Тут разговор стал на время общим. Даниил возмущался еретиками и укорял, утверждая, что те неволею впадают в жидовскую ересь, а Андрей, уйдя от разговора и смежив вежды, прикидывал, как надобно писать «Преображение», дабы было и внятно, и схоже с греческим образцом, и, вместе, близко душе. Вот эту самую близость к душе, душепонятность, и в смысле, и в прориси, и в цвете, Андрей любил больше всего, быть может, даже не отдавая себе ясного отчета в том, что его изысканная палитра тонких полутонов, по сути, являет всю пронзительную простоту красок русских лугов и полей, ясного неба, поспевающей ржи, веселой зелени берез и темной зелени елей, что его золотистые горки и светлые хоромы меж них – это Русь, облитая солнечным светом, это тающие в аэре далекие деревни, яснота хлебных полей и скошенных нив, золотая охра ржаных скирд и вянущих стогов или «копен» сена, где и красный, и традиционный вишневый цвета одежд тоже впиваются в радостное созвучие разлитой окрест красоты, а холодноватая серебристость уводит эту земную красу в тот, Горний мир, надстоящий над нашим земным и премного более совершенный.

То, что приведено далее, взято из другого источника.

-- ==== Sys2Proof/Laws/Memory.lean ====
section
/-! SUPPORT. The laws of the platform memory: reading after writing and forgetting, and the canonical form. -/

namespace Sys2Proof.Machine

theorem Memory.read_write (m : Memory) (a k : Nat) (v : Byte) :
    (m.write a v).read k = if k = a then some v else m.read k := by
  induction m with
  | nil =>
    by_cases hk : k = a
    · simp [Memory.write, Memory.read, hk]
    · simp [Memory.write, Memory.read, hk, Ne.symm hk]
  | cons c m ih =>
    obtain ⟨x, w⟩ := c
    by_cases h1 : a < x
    · by_cases hk : k = a
      · simp [Memory.write, Memory.read, h1, hk]
      · simp [Memory.write, Memory.read, h1, hk, Ne.symm hk]
    · by_cases h2 : a = x
      · subst h2
        by_cases hk : k = a
        · simp [Memory.write, Memory.read, hk]
        · simp [Memory.write, Memory.read, hk, Ne.symm hk]
      · by_cases hk : x = k
        · subst hk
          simp [Memory.write, Memory.read, h1, h2, Ne.symm h2]
        · simp [Memory.write, Memory.read, h1, h2, hk, ih]

theorem Memory.mem_write (m : Memory) (a : Nat) (v : Byte) (c : Host.Cell) (hc : c ∈ m.write a v) :
    c = (a, v) ∨ c ∈ m := by
  induction m with
  | nil => simpa [Memory.write] using hc
  | cons d m ih =>
    obtain ⟨x, w⟩ := d
    simp only [Memory.write] at hc
    split at hc
    · simpa using hc
    · split at hc
      · simp only [List.mem_cons] at hc ⊢
        tauto
      · simp only [List.mem_cons] at hc ⊢
        tauto

/-- A write keeps the canonical form. -/
theorem Memory.wf_write (m : Memory) (a : Nat) (v : Byte) (h : m.wf) : (m.write a v).wf := by
  induction m with
  | nil => simp [Memory.write, Memory.wf]
  | cons c m ih =>
    obtain ⟨x, w⟩ := c
    have hx := List.pairwise_cons.mp h
    simp only [Memory.write]
    split
    · refine List.pairwise_cons.mpr ⟨fun d hd => ?_, h⟩
      rcases List.mem_cons.mp hd with rfl | hd
      · assumption
      · have := hx.1 d hd
        simp at this ⊢
        omega
    · split
      · subst_vars
        exact List.pairwise_cons.mpr ⟨hx.1, hx.2⟩
      · refine List.pairwise_cons.mpr ⟨fun d hd => ?_, ih hx.2⟩
        rcases Memory.mem_write m a v d hd with rfl | hd
        · simp
          omega
        · exact hx.1 d hd

/-- Freeing bytes keeps the canonical form. -/
theorem Memory.wf_freeIf (m : Memory) (p : Nat → Bool) (f : Nat → Byte) (h : m.wf) : (m.freeIf p f).wf :=
  List.pairwise_map.mpr h

/-- A freed byte that was known is the free value at its address. -/
theorem Memory.read_freeIf (m : Memory) (p : Nat → Bool) (f : Nat → Byte) (k : Nat) :
    (m.freeIf p f).read k = if p k = true then (m.read k).map fun _ => f k else m.read k := by
  induction m with
  | nil => simp [Memory.freeIf, Memory.read]
  | cons c m ih =>
    obtain ⟨x, w⟩ := c
    simp only [Memory.freeIf] at ih
    by_cases hx : x = k
    · subst hx; cases hp : p x <;> simp [Memory.freeIf, Memory.read, hp]
    · simp [Memory.freeIf, Memory.read, hx, ih]

/-- Writing a row of bytes keeps the canonical form. -/
theorem Memory.wf_writeAll (vs : List Byte) (m : Memory) (a : Nat) (h : m.wf) : (m.writeAll a vs).wf := by
  induction vs generalizing m a with
  | nil => exact h
  | cons v vs ih => exact ih _ _ (Memory.wf_write m a v h)

theorem Memory.read_writeAll (vs : List Byte) (m : Memory) (a k : Nat) :
    (m.writeAll a vs).read k = if a ≤ k ∧ k < a + vs.length then vs[k - a]? else m.read k := by
  induction vs generalizing m a with
  | nil =>
    have : ¬ (a ≤ k ∧ k < a + 0) := by omega
    simp only [Memory.writeAll, List.length_nil, if_neg this]
  | cons v vs ih =>
    simp only [Memory.writeAll, List.length_cons]
    rw [ih, Memory.read_write]
    by_cases h1 : a + 1 ≤ k ∧ k < a + 1 + vs.length
    · have h2 : a ≤ k ∧ k < a + (vs.length + 1) := by omega
      have h3 : k - a = (k - (a + 1)) + 1 := by omega
      simp [h1, h2, h3]
    · by_cases hk : k = a
      · subst hk; simp
      · have h2 : ¬ (a ≤ k ∧ k < a + (vs.length + 1)) := by omega
        rw [if_neg h1, if_neg h2, if_neg hk]

/-- A canonical memory is determined by what it reads as: equal memories are equal data. -/
theorem Memory.ext_read (m n : Memory) (hm : m.wf) (hn : n.wf) (h : ∀ k, m.read k = n.read k) : m = n := by
  have low : ∀ (m : Memory) (k : Nat), (∀ c ∈ m, k < c.1) → m.read k = none := by
    intro m k hk
    induction m with
    | nil => rfl
    | cons c m ih =>
      obtain ⟨x, w⟩ := c
      have hx : k < x := hk (x, w) (by simp)
      have : x ≠ k := by omega
      simp only [Memory.read, this, if_false]
      exact ih (fun d hd => hk d (by simp [hd]))
  induction m generalizing n with
  | nil =>
    cases n with
    | nil => rfl
    | cons d n => obtain ⟨y, u⟩ := d; simpa [Memory.read] using h y
  | cons c m ih =>
    obtain ⟨x, w⟩ := c
    cases n with
    | nil => simpa [Memory.read] using h x
    | cons d n =>
      obtain ⟨y, u⟩ := d
      have hm' := List.pairwise_cons.mp hm
      have hn' := List.pairwise_cons.mp hn
      rcases Nat.lt_trichotomy x y with hxy | hxy | hxy
      · have h1 : Memory.read ((y, u) :: n) x = none := low _ _ (by
          intro c hc
          rcases List.mem_cons.mp hc with rfl | hc
          · exact hxy
          · exact Nat.lt_trans hxy (hn'.1 c hc))
        have := h x
        rw [h1] at this
        simp [Memory.read] at this
      · subst hxy
        have hw : w = u := by simpa [Memory.read] using h x
        subst hw
        have : m = n := ih n hm'.2 hn'.2 (by
          intro k
          by_cases hk : x = k
          · subst hk
            rw [low m x (fun c hc => hm'.1 c hc), low n x (fun c hc => hn'.1 c hc)]
          · simpa [Memory.read, hk] using h k)
        rw [this]
      · have h1 : Memory.read ((x, w) :: m) y = none := low _ _ (by
          intro c hc
          rcases List.mem_cons.mp hc with rfl | hc
          · exact hxy
          · exact Nat.lt_trans hxy (hm'.1 c hc))
        have := h y
        rw [h1] at this
        simp [Memory.read] at this

/-- Reset's memory has the canonical form. -/
theorem State.reset_mem_wf : State.reset.mem.wf := List.Pairwise.nil

end Sys2Proof.Machine
end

Еще впереди и симфония голубого и синего, и сдержанная грусть ангелов рублевской «Троицы», но все это уже просвечивало, уже предчувствовалось в его завершенных живописных творениях.
И ныне говорили они, временем замолкая и приникая к вырезанным в бычьей коже возка окошкам, о свечении Духа, восходящим ввысь, о святости традиции, о заветах Горняго Учителя, оставленных им миру, и о надобности живописного воплощения этих заветов… А окрест все цвело, и не помнилось порою ни о моровой беде, ни о литовских угрозах, ни о пожарах городов, ни о татарах и смертях русских полоняников в далекой степи… И вместе, конечно, помнилось обо всем этом! Но и то помнилось, что не согретая светом надежды грусть есть грех, что искус уныния надобно преодолевать трудом и радостью творчества… Говорили о Никоне, вновь взявшем бразды правления в обители Сергия, о Епифании, что собрался писать «Житие» преподобного и деятельно расспрашивает всех, кого может, о жизни и чудесах великого мужа… И казалось порою, что горести уже позади, что весна, бушующая окрест, есть весна их любимой родины, и что нежданные беды проходят, прошли, и впереди сияющая неведомая даль царства Божьего на земле, за которую не жаль отдать и труд, и уменье, и даже, коли так ляжет судьба, саму жизнь.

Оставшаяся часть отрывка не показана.